About this exercise
Write out the entries again. Match each one exactly.
────────────────
-- ==== Sys2Proof/Laws/FrameModes.lean ====
section
/-!
SUPPORT. Frames of Sys2Proof/Machine/Modes.lean: what each operation there may change.
-/
set_option linter.unusedTactic false
set_option linter.unreachableTactic false

namespace Sys2Proof.Machine

theorem State.refusal_within (s : State) (k : Nat) : Within 0x2 s (State.refusal s k) := by
  unfold State.refusal
  repeat' first | with_reducible assumption | with_reducible exact Within.refl _ _ | ((with_reducible apply Within.step (State.setFld_within ..) ?_ ?_); exact rfl) | split | fail

theorem State.jobWrong_within (s : State) (j : Nat) : Within 0x410000033 s (State.jobWrong s j) := by
  unfold State.jobWrong
  repeat' first | with_reducible assumption | with_reducible exact Within.refl _ _ | ((with_reducible apply Within.step (State.logMinor_within ?_) ?_ ?_); decide; exact rfl) | ((with_reducible apply Within.step (State.logErr_within ..) ?_ ?_); exact rfl) | split | fail

/-- A write of SYS under the mode's guard. -/

theorem State.sysWrite_within {m : Nat} {s u : State} {o : Owner} {off : Nat} {a f : State → State} (hm : m &&& 0x1000000002 = 0x1000000002)
    (ha : ∀ t, Within m s t → Within m s (a t)) (hf : ∀ t, Within m s t → Within m s (f t)) (h : Within m s u) :
    Within m s (u.sysWrite o off a f) := by
  unfold State.sysWrite
  split
  · exact hf _ (Within.step ((State.touch_within ..).mono rfl) hm h)
  · exact ha _ (Within.step ((State.refuse_within ..).mono rfl) hm h)
  · exact Within.step ((State.refuse_within ..).mono rfl) hm h
  · exact h

theorem State.fillWindow_within (s : State) (base : Nat) (size : Nat) (l : List Sys2Proof.Byte) : Within 0x10 s (State.fillWindow s base size l) := by
  unfold State.fillWindow
  repeat' first | with_reducible assumption | with_reducible exact Within.refl _ _ | ((try lift_lets -underBinder); intro x1; first | (have h0 := fun a => x1 a; clear h0; unfold x1; clear x1) | (refine Within.cut (m := 0x10) (s := s) (v := x1) ?_ ?_; unfold x1; rotate_left; intro h1; clear_value x1) | (refine Within.cut (m := 0x10) (s := s) (v := x1.1) ?_ ?_; unfold x1; rotate_left; intro h1; clear_value x1) | clear_value x1 | (refine Within.cut (m := 0x10) (s := s) (v := x1) ?_ ?_; unfold x1; rotate_left; intro h1) | (refine Within.cut (m := 0x10) (s := s) (v := x1.1) ?_ ?_; unfold x1; rotate_left; intro h1) | skip) | ((with_reducible apply Within.step (State.setWin_within ..) ?_ ?_); exact rfl) | ((with_reducible apply Within.foldl ?_ ?_); rotate_left; intro x1 x2 h1) | ((with_reducible apply Within.foldl_fst ?_ ?_); rotate_left; intro x1 x2 h1) | split | (apply Within.upd; (dsimp only; try exact rfl); exact ⟨Nat.le_refl _, List.prefix_refl _, Nat.le_refl _, ⟨rfl, rfl, rfl⟩, .inr ⟨rfl, rfl, rfl⟩, .inr rfl, .inr rfl, .inr rfl, .inl rfl, .inr rfl, .inr rfl, .inr rfl, .inr rfl, .inr ⟨rfl, rfl⟩, .inr rfl, .inr rfl, .inr rfl, .inr rfl, .inr rfl, .inr rfl, .inr rfl, .inr rfl, .inr ⟨rfl, rfl, rfl⟩, .inr ⟨rfl, rfl, rfl, rfl, rfl⟩, .inr ⟨rfl, rfl, rfl, rfl⟩, .inr ⟨rfl, rfl, rfl⟩, .inr ⟨rfl, rfl⟩, .inr rfl, .inr ⟨rfl, rfl, rfl, rfl⟩, .inr rfl, .inr rfl, .inr rfl, .inr ⟨rfl, rfl, rfl, rfl, rfl⟩, .inr rfl, .inr rfl, .inr ⟨rfl, rfl⟩, .inr ⟨rfl, rfl⟩, .inr rfl, .inr ⟨rfl, rfl⟩, .inr ⟨rfl, rfl, rfl⟩, .inr ⟨rfl, rfl, rfl, rfl⟩⟩) | fail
────────────────
Solution
-- ==== Sys2Proof/Laws/FrameModes.lean ====
section
/-!
SUPPORT. Frames of Sys2Proof/Machine/Modes.lean: what each operation there may change.
-/
set_option linter.unusedTactic false
set_option linter.unreachableTactic false

namespace Sys2Proof.Machine

theorem State.refusal_within (s : State) (k : Nat) : Within 0x2 s (State.refusal s k) := by
  unfold State.refusal
  repeat' first | with_reducible assumption | with_reducible exact Within.refl _ _ | ((with_reducible apply Within.step (State.setFld_within ..) ?_ ?_); exact rfl) | split | fail

theorem State.jobWrong_within (s : State) (j : Nat) : Within 0x410000033 s (State.jobWrong s j) := by
  unfold State.jobWrong
  repeat' first | with_reducible assumption | with_reducible exact Within.refl _ _ | ((with_reducible apply Within.step (State.logMinor_within ?_) ?_ ?_); decide; exact rfl) | ((with_reducible apply Within.step (State.logErr_within ..) ?_ ?_); exact rfl) | split | fail

/-- A write of SYS under the mode's guard. -/

theorem State.sysWrite_within {m : Nat} {s u : State} {o : Owner} {off : Nat} {a f : State → State} (hm : m &&& 0x1000000002 = 0x1000000002)
    (ha : ∀ t, Within m s t → Within m s (a t)) (hf : ∀ t, Within m s t → Within m s (f t)) (h : Within m s u) :
    Within m s (u.sysWrite o off a f) := by
  unfold State.sysWrite
  split
  · exact hf _ (Within.step ((State.touch_within ..).mono rfl) hm h)
  · exact ha _ (Within.step ((State.refuse_within ..).mono rfl) hm h)
  · exact Within.step ((State.refuse_within ..).mono rfl) hm h
  · exact h

theorem State.fillWindow_within (s : State) (base : Nat) (size : Nat) (l : List Sys2Proof.Byte) : Within 0x10 s (State.fillWindow s base size l) := by
  unfold State.fillWindow
  repeat' first | with_reducible assumption | with_reducible exact Within.refl _ _ | ((try lift_lets -underBinder); intro x1; first | (have h0 := fun a => x1 a; clear h0; unfold x1; clear x1) | (refine Within.cut (m := 0x10) (s := s) (v := x1) ?_ ?_; unfold x1; rotate_left; intro h1; clear_value x1) | (refine Within.cut (m := 0x10) (s := s) (v := x1.1) ?_ ?_; unfold x1; rotate_left; intro h1; clear_value x1) | clear_value x1 | (refine Within.cut (m := 0x10) (s := s) (v := x1) ?_ ?_; unfold x1; rotate_left; intro h1) | (refine Within.cut (m := 0x10) (s := s) (v := x1.1) ?_ ?_; unfold x1; rotate_left; intro h1) | skip) | ((with_reducible apply Within.step (State.setWin_within ..) ?_ ?_); exact rfl) | ((with_reducible apply Within.foldl ?_ ?_); rotate_left; intro x1 x2 h1) | ((with_reducible apply Within.foldl_fst ?_ ?_); rotate_left; intro x1 x2 h1) | split | (apply Within.upd; (dsimp only; try exact rfl); exact ⟨Nat.le_refl _, List.prefix_refl _, Nat.le_refl _, ⟨rfl, rfl, rfl⟩, .inr ⟨rfl, rfl, rfl⟩, .inr rfl, .inr rfl, .inr rfl, .inl rfl, .inr rfl, .inr rfl, .inr rfl, .inr rfl, .inr ⟨rfl, rfl⟩, .inr rfl, .inr rfl, .inr rfl, .inr rfl, .inr rfl, .inr rfl, .inr rfl, .inr rfl, .inr ⟨rfl, rfl, rfl⟩, .inr ⟨rfl, rfl, rfl, rfl, rfl⟩, .inr ⟨rfl, rfl, rfl, rfl⟩, .inr ⟨rfl, rfl, rfl⟩, .inr ⟨rfl, rfl⟩, .inr rfl, .inr ⟨rfl, rfl, rfl, rfl⟩, .inr rfl, .inr rfl, .inr rfl, .inr ⟨rfl, rfl, rfl, rfl, rfl⟩, .inr rfl, .inr rfl, .inr ⟨rfl, rfl⟩, .inr ⟨rfl, rfl⟩, .inr rfl, .inr ⟨rfl, rfl⟩, .inr ⟨rfl, rfl, rfl⟩, .inr ⟨rfl, rfl, rfl, rfl⟩⟩) | fail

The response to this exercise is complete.